You don't want the back-quotes in the until line. You might write:

until grep -E "$pattern" "$part"
do
    ...body of loop...
done

Or you might add arguments to grep to suppress the output (or send the output to /dev/null). As written, the script tries to execute the output of the grep command and use the success/failure status of that (not the grep per se) as an indication of whether to continue the loop or not.

Additionally, your pattern needs some work. It is:

pattern="^([0-9]{1}[0-9]*([km])$"

There is an unmatched open parenthesis in there. It also looks to me as though it is trying to allow a leading zero. You probably want:

pattern='^[1-9][0-9]*[km]$'

Single quotes are generally safer than double quotes for things like regular expressions.

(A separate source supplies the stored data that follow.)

-- ==== Sys2Proof/Machine/Operands.lean ====
section
/-! DEFINITION. Reading the operands of commands: the data of received items and the payloads of requests, with the
ranges R123, R140, R177, R180, R196 and R197 give them. -/

namespace Sys2Proof.Machine

/-- The IDENT in twelve data bytes (R196); its codes are kept as received. -/
def parseIdent (d : List Byte) : Ident :=
  ⟨d.getD 0 0, d.getD 1 0, d.getD 2 0, d.getD 3 0, serialAt d 4⟩

/-- The tap request in four data bytes, none where R56 check 3 or R60 finds the form or a field code illegal (R197). -/
def parseTapRequest (d : List Byte) : Option TapRequest :=
  match natAt d 1 with
  | 1 => (StepCode.ofCode (natAt d 2)).bind (fun p => (StepCode.ofCode (natAt d 3)).map (fun q => .step p q))
  | 2 => if h : natAt d 2 < 8 then some (.preset ⟨natAt d 2, h⟩) else none
  | 3 => some (.load (natAt d 2) (natAt d 3))
  | _ => none

/-- The TAP_STATUS in six data bytes for the lane index `i`: its statuses must be status values, its taps keep the
law of R47, and its window index be `i` (R58, R59, R140). -/
def parseTapStatus (i : WinIx) (d : List Byte) : Option TapStatus :=
  match TapStat.ofCode (natAt d 1), TapStat.ofCode (natAt d 2) with
  | some p, some q =>
    let t : Taps := ⟨natAt d 3, natAt d 4, natAt d 5⟩
    if natAt d 0 = i.val ∧ t.lawful then some ⟨i, p, q, t⟩ else none
  | _, _ => none

/-- The STATUS in four data bytes, with the time it is taken; none for values out of range (R197). -/
def parseFarStatus (now : Time) (d : List Byte) : Option FarStatus :=
  match LegState.ofCode (natAt d 0), boolOf (natAt d 3) with
  | some st, some lost => if natAt d 1 ≤ 3 then some ⟨st, natAt d 1, natAt d 2, lost, now⟩ else none
  | _, _ => none

/-- The seven data bytes of a LANE_INFO are in range (R197). -/
def laneInfoOk (d : List Byte) : Bool :=
  (Taps.mk (natAt d 0) (natAt d 1) (natAt d 2)).lawful && natAt d 3 ≤ 1 && natAt d 4 ≤ 15
    && -31 ≤ (d.getD 5 0).toInt && (d.getD 5 0).toInt ≤ 31 && natAt d 6 ≤ 1

/-- The data length of an item's ACK, by command and item kind (R123, R128, R196). -/
def ackLength : Work → Nat
  | .item (.probe _) => 12
  | .item (.farFetch .ident _) => 12
  | .item (.farFetch .status _) => 4
  | .item (.farFetch .laneInfo _) => 7
  | .item .keepalive => 4
  | .item (.exchange _ _) => 6
  | _ => 0

/-- The data length of an item an END queues, by its kind code; 0 stands for no item (R143, R196). -/
def drainedLength : Nat → Option Nat
  | 0 => some 0
  | 5 => some 4
  | 7 => some 1
  | 8 => some 3
  | 9 => some 0
  | 10 => some 1
  | _ => none

/-- A command carries the item kind (table of R123). -/
def carries (kind : BitVec 3) (item : Byte) : Bool :=
  match kind.toNat, item.toNat with
  | 1, 1 => true
  | 2, 1 => true
  | 2, 2 => true
  | 2, 3 => true
  | 3, 4 => true
  | 3, 6 => true
  | 4, 5 => true
  | _, _ => false

/-- The data length of a command that carries its item (R140 check 3, R196). -/
def commandLength (kind : BitVec 3) (item : Byte) : Nat :=
  match kind.toNat, item.toNat with
  | 1, 1 => 12
  | 3, 4 => 3
  | 3, 6 => 6
  | 4, 5 => 4
  | _, _ => 0

/-- The management kinds of R195. -/
def knownKind (kind : Byte) : Bool := 1 ≤ kind.toNat && kind.toNat ≤ 0x11

/-- The frame is one R174 discards: a length above 48, or a CRC that differs. -/
def discards : DiscardCause → Bool
  | .badLength n => 48 < n.toNat
  | .badCrc kind tag payload crc => crc16 (requestBytes kind tag payload) != crc

/-- A window's shape is legal: f 0 to 7, w 1, 2, 4 or 8, o 0 to 7, f a multiple of w (R4, R5 check 3). -/
def Window.legal (w : Window) : Bool :=
  w.f ≤ 7 && (w.w == 1 || w.w == 2 || w.w == 4 || w.w == 8) && w.o ≤ 7 && w.f % w.w == 0

/-- The fields of a CONFIGURE_LEG after its leg byte (R180); an absent threshold carries the default mark. -/
structure LegConfig where
  window : Window
  rateCap : Rate
  err : Option Nat
  eye : Option Nat
  presence : Nat
  autoWake : Bool
  deriving DecidableEq, Repr

/-- The twelve payload bytes of CONFIGURE_LEG, none where check 3 of R5 fails (R180, R195, R197). Byte 9, in the place
of auto-start, is ignored. -/
def parseLegConfig (d : List Byte) : Option LegConfig :=
  let w : Window := ⟨natAt d 1, natAt d 2, natAt d 3⟩
  let marks := natAt d 11
  match Rate.ofCode (natAt d 4), boolOf (natAt d 10) with
  | some cap, some wake =>
    let errDefault := marks % 2 == 1
    let eyeDefault := marks / 2 == 1
    if w.legal ∧ marks ≤ 3 ∧ (eyeDefault ∨ natAt d 7 ≤ 127) ∧ natAt d 8 ≤ 63 then
      some
        { window := w, rateCap := cap, err := if errDefault then none else some (nat16At d 5),
          eye := if eyeDefault then none else some (natAt d 7), presence := natAt d 8, autoWake := wake }
    else none
  | _, _ => none

end Sys2Proof.Machine
end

I just want to check if my variable called part is well-formed after writing it in Zenity entry dialog. I just realised that grep needs a file, but my part is a variable initialised in this script. How to get along now?

In bash, you can use the <<< operator to redirect from a string:

until grep -E "$pattern" <<< "$part"

In most other shells, you'd write:

until echo "$part" | grep -E "$pattern"

This also works in bash, of course.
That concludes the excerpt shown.